■ Task directions: What lines below hold the string "strainer"? Copy them all.

Records supplied Start Marker

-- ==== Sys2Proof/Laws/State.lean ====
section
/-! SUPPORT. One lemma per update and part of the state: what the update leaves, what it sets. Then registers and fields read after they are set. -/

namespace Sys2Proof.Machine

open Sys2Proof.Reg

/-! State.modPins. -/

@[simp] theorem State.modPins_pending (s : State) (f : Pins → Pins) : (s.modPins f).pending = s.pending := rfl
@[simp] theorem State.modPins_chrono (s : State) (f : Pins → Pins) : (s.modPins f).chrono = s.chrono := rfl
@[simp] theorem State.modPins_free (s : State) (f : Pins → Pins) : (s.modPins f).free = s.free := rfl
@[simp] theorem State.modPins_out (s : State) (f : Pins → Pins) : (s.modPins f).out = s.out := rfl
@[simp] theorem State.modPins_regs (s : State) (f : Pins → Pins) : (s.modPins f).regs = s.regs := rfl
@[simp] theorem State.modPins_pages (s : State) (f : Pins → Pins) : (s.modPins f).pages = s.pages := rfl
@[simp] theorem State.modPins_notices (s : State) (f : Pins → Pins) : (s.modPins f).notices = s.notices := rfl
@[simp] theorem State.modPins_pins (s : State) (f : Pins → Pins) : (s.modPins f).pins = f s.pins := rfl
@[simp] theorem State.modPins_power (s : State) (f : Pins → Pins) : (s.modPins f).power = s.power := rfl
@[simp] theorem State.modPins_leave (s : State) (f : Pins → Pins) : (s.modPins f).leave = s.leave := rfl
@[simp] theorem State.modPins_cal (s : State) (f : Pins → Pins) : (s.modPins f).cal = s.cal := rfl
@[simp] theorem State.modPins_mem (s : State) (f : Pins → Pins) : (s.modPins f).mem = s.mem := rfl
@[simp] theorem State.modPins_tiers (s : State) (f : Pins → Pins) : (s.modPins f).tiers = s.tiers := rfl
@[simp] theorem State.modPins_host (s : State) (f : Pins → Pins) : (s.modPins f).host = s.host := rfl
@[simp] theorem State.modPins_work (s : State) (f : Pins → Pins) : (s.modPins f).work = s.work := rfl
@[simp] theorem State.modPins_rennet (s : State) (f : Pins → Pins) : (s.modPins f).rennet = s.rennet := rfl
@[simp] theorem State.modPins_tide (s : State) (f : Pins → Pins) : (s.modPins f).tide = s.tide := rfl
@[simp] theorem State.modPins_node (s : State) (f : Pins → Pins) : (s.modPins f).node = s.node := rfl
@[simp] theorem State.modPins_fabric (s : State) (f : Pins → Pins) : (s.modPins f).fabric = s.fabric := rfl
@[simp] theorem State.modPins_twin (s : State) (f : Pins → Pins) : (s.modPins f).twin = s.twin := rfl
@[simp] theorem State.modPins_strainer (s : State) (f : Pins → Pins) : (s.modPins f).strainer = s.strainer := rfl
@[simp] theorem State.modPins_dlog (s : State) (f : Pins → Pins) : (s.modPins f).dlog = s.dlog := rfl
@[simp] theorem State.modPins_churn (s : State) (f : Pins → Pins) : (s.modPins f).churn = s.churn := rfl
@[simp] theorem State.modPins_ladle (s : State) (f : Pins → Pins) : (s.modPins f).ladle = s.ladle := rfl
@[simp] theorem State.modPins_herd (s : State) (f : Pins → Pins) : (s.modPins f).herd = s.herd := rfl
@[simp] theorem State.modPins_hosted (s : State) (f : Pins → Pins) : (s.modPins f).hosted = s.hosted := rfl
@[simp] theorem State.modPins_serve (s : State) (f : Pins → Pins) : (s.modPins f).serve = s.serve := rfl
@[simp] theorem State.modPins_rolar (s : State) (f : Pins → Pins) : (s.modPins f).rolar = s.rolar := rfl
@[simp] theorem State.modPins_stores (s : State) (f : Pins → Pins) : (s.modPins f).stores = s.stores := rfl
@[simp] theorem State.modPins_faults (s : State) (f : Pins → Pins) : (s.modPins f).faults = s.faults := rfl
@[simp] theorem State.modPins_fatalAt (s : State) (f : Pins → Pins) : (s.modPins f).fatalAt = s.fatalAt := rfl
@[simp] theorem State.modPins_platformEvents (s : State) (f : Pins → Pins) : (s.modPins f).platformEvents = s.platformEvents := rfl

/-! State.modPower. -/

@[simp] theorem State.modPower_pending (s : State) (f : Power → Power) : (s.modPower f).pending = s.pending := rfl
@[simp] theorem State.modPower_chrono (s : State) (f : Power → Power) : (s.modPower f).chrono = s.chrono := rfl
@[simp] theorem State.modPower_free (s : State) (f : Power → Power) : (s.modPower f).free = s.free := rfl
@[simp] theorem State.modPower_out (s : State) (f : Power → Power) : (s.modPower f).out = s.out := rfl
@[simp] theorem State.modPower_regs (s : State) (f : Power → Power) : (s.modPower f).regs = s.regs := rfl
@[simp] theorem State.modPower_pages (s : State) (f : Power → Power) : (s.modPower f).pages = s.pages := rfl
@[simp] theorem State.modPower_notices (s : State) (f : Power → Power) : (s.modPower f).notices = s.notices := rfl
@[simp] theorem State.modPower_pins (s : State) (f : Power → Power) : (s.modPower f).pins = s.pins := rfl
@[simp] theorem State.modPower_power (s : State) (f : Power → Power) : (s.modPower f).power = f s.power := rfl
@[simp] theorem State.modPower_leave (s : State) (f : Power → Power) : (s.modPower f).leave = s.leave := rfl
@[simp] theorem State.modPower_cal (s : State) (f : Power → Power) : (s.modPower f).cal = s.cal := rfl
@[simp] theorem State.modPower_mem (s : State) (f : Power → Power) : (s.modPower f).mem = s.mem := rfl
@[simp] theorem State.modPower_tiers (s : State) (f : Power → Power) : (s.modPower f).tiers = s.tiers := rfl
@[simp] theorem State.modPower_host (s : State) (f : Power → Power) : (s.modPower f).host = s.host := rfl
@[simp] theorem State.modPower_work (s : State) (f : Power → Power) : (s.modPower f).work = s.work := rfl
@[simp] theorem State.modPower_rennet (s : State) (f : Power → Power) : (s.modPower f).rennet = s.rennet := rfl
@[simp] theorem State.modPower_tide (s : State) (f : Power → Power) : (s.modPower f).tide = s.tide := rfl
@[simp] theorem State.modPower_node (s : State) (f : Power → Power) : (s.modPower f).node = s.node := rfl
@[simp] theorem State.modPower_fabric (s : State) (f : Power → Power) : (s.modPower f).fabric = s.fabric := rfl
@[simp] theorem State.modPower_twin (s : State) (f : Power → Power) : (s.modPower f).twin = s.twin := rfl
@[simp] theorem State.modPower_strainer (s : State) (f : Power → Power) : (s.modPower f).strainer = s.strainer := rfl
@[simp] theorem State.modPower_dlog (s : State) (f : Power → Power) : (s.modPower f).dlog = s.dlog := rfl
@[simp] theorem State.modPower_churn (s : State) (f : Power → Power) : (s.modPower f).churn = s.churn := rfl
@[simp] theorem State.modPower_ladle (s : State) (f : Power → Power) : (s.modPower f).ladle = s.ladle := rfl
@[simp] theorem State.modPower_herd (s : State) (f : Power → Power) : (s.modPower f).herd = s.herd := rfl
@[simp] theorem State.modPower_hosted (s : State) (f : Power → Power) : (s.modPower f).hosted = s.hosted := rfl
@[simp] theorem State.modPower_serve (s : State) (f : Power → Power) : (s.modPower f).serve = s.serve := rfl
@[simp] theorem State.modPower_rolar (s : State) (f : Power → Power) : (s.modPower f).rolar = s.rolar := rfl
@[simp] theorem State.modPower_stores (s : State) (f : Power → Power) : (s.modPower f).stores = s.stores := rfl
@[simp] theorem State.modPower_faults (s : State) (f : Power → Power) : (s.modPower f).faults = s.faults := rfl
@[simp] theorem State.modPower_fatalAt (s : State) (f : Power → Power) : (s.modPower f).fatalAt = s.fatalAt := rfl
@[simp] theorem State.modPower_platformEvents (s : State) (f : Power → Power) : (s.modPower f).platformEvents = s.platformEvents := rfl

Records supplied End Marker
Records supplied Start Marker

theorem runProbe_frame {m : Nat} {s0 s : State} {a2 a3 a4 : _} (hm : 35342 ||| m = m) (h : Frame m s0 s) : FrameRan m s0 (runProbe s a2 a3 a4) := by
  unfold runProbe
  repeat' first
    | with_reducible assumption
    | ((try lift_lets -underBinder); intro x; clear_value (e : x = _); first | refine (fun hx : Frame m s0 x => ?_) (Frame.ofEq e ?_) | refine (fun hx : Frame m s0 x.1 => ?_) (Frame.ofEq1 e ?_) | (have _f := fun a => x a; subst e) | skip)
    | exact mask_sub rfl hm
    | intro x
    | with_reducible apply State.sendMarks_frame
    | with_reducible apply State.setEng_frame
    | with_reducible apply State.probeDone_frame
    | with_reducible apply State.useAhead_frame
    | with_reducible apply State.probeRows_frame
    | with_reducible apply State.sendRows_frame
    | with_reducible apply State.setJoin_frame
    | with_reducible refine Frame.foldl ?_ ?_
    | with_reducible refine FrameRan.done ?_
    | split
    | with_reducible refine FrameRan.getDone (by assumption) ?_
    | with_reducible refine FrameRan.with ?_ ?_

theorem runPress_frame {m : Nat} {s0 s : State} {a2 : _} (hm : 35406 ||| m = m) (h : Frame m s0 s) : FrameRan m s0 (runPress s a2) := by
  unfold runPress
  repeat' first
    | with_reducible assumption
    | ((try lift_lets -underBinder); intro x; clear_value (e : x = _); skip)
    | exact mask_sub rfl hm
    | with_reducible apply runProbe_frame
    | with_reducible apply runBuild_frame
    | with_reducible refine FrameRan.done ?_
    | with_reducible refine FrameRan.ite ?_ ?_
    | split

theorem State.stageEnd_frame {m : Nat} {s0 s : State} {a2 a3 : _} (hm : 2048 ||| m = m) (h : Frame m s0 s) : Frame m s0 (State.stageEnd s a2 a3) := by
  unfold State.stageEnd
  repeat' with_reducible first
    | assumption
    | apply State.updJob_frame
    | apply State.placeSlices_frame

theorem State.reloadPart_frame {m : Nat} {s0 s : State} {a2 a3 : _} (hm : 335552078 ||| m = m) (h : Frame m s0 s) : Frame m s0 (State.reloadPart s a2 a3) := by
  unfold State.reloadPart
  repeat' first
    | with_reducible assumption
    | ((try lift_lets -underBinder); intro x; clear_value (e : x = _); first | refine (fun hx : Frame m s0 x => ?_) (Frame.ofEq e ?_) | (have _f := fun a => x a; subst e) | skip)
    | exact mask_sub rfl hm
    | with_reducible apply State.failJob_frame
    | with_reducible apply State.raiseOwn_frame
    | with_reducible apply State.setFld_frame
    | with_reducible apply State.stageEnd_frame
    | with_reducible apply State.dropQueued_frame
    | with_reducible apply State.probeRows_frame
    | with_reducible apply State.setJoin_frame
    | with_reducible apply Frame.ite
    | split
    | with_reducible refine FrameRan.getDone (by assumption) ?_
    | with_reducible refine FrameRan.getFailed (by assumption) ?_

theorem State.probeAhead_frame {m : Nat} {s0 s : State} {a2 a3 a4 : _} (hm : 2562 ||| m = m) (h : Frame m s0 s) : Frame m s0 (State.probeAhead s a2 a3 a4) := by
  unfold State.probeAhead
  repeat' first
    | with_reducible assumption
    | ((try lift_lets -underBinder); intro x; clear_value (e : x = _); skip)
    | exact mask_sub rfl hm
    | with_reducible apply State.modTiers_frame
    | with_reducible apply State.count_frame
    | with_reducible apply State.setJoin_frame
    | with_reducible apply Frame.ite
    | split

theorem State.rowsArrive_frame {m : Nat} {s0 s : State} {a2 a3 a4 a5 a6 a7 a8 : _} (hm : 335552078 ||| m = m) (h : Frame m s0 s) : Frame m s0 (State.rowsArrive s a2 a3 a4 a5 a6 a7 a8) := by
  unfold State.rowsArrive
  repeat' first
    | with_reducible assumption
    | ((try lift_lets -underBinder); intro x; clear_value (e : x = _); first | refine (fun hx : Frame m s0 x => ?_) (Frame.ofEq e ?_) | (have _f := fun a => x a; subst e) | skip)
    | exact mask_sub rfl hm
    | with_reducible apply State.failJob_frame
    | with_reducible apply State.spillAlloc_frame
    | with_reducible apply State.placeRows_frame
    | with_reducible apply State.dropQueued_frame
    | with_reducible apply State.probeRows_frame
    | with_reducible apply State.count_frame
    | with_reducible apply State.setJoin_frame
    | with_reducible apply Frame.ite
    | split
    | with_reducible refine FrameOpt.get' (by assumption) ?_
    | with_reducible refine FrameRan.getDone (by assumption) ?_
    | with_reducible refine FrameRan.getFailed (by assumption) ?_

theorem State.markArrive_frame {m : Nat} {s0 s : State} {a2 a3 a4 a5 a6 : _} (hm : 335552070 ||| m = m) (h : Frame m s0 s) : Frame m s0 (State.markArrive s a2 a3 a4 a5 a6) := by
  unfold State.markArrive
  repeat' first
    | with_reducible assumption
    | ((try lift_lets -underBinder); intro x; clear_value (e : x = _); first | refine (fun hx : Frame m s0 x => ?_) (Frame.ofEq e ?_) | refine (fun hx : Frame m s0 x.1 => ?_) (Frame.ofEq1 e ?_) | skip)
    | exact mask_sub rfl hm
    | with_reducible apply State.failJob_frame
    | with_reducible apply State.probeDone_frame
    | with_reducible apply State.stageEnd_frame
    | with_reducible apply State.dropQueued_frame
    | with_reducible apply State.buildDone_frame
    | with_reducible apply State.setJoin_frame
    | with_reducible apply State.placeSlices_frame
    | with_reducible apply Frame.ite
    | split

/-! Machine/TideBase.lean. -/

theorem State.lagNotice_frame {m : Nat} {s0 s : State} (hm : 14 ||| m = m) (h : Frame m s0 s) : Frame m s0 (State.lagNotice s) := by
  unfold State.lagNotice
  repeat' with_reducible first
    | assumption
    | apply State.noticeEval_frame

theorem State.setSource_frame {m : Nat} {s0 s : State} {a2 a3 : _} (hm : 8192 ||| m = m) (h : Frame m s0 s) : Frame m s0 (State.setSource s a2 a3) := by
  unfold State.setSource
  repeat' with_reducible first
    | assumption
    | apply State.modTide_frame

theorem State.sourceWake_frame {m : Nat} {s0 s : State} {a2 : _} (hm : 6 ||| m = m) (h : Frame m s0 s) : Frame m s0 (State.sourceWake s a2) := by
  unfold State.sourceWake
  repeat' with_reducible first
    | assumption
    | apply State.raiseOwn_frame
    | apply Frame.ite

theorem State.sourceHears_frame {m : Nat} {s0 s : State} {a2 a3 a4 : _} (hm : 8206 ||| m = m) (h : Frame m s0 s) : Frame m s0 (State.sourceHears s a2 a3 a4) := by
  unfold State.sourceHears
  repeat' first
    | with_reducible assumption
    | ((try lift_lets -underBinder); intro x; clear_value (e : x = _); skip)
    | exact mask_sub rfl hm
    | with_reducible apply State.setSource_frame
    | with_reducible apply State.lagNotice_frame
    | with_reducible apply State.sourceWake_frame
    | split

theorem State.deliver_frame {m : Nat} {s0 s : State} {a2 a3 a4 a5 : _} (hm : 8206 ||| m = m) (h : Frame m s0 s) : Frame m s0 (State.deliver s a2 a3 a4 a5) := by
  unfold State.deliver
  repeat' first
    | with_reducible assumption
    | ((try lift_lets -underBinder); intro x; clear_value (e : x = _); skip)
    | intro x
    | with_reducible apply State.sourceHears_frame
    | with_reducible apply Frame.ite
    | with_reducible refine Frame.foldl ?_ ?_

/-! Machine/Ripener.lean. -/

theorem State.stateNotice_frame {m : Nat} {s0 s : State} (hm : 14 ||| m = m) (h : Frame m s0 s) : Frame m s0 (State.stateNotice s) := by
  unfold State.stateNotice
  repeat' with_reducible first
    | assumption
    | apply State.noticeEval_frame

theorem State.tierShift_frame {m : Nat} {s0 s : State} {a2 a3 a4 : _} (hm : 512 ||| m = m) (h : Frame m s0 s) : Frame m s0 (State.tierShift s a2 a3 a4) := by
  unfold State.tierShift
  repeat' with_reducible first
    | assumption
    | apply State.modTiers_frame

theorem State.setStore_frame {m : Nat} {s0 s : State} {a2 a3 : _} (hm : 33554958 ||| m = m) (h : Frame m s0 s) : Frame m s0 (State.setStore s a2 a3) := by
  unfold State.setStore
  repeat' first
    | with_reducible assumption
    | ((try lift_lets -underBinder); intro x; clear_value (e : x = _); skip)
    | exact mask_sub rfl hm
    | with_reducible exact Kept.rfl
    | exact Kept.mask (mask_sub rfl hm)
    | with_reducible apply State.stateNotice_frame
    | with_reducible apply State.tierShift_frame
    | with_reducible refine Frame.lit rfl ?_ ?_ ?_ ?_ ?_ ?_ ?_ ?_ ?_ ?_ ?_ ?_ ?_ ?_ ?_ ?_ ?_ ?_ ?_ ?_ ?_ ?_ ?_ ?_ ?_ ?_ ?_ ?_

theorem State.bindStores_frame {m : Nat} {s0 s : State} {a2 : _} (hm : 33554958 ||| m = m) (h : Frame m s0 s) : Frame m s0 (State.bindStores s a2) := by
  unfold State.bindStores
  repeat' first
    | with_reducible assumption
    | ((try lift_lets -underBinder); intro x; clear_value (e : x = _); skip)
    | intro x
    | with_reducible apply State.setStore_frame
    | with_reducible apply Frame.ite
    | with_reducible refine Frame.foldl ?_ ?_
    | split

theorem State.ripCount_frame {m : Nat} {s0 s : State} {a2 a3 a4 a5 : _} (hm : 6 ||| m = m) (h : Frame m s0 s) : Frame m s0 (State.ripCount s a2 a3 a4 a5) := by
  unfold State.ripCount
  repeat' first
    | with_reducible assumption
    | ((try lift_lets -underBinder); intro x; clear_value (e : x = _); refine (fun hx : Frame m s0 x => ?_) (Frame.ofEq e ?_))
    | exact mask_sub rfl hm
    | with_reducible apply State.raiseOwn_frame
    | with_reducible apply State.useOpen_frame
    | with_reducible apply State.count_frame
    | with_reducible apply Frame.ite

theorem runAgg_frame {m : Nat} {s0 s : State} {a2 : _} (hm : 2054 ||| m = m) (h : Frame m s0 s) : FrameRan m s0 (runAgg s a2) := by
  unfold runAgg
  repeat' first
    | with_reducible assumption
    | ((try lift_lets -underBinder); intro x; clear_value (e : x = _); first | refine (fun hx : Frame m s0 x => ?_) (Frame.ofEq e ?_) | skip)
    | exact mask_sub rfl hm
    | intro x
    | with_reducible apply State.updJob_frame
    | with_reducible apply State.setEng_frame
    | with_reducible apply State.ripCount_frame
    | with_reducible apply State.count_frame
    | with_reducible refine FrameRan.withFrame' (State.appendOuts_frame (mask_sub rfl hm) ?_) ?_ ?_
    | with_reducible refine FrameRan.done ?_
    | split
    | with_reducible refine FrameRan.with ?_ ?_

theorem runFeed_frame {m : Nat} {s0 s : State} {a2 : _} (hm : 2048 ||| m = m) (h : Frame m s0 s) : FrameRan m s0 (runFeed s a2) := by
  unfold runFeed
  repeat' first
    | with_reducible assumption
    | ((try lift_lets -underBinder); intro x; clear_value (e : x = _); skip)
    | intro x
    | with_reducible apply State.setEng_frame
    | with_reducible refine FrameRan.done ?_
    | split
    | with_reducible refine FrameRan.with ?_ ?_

Records supplied End Marker

■ Task output:
@[simp] theorem State.modPins_strainer (s : State) (f : Pins → Pins) : (s.modPins f).strainer = s.strainer := rfl
@[simp] theorem State.modPower_strainer (s : State) (f : Power → Power) : (s.modPower f).strainer = s.strainer := rfl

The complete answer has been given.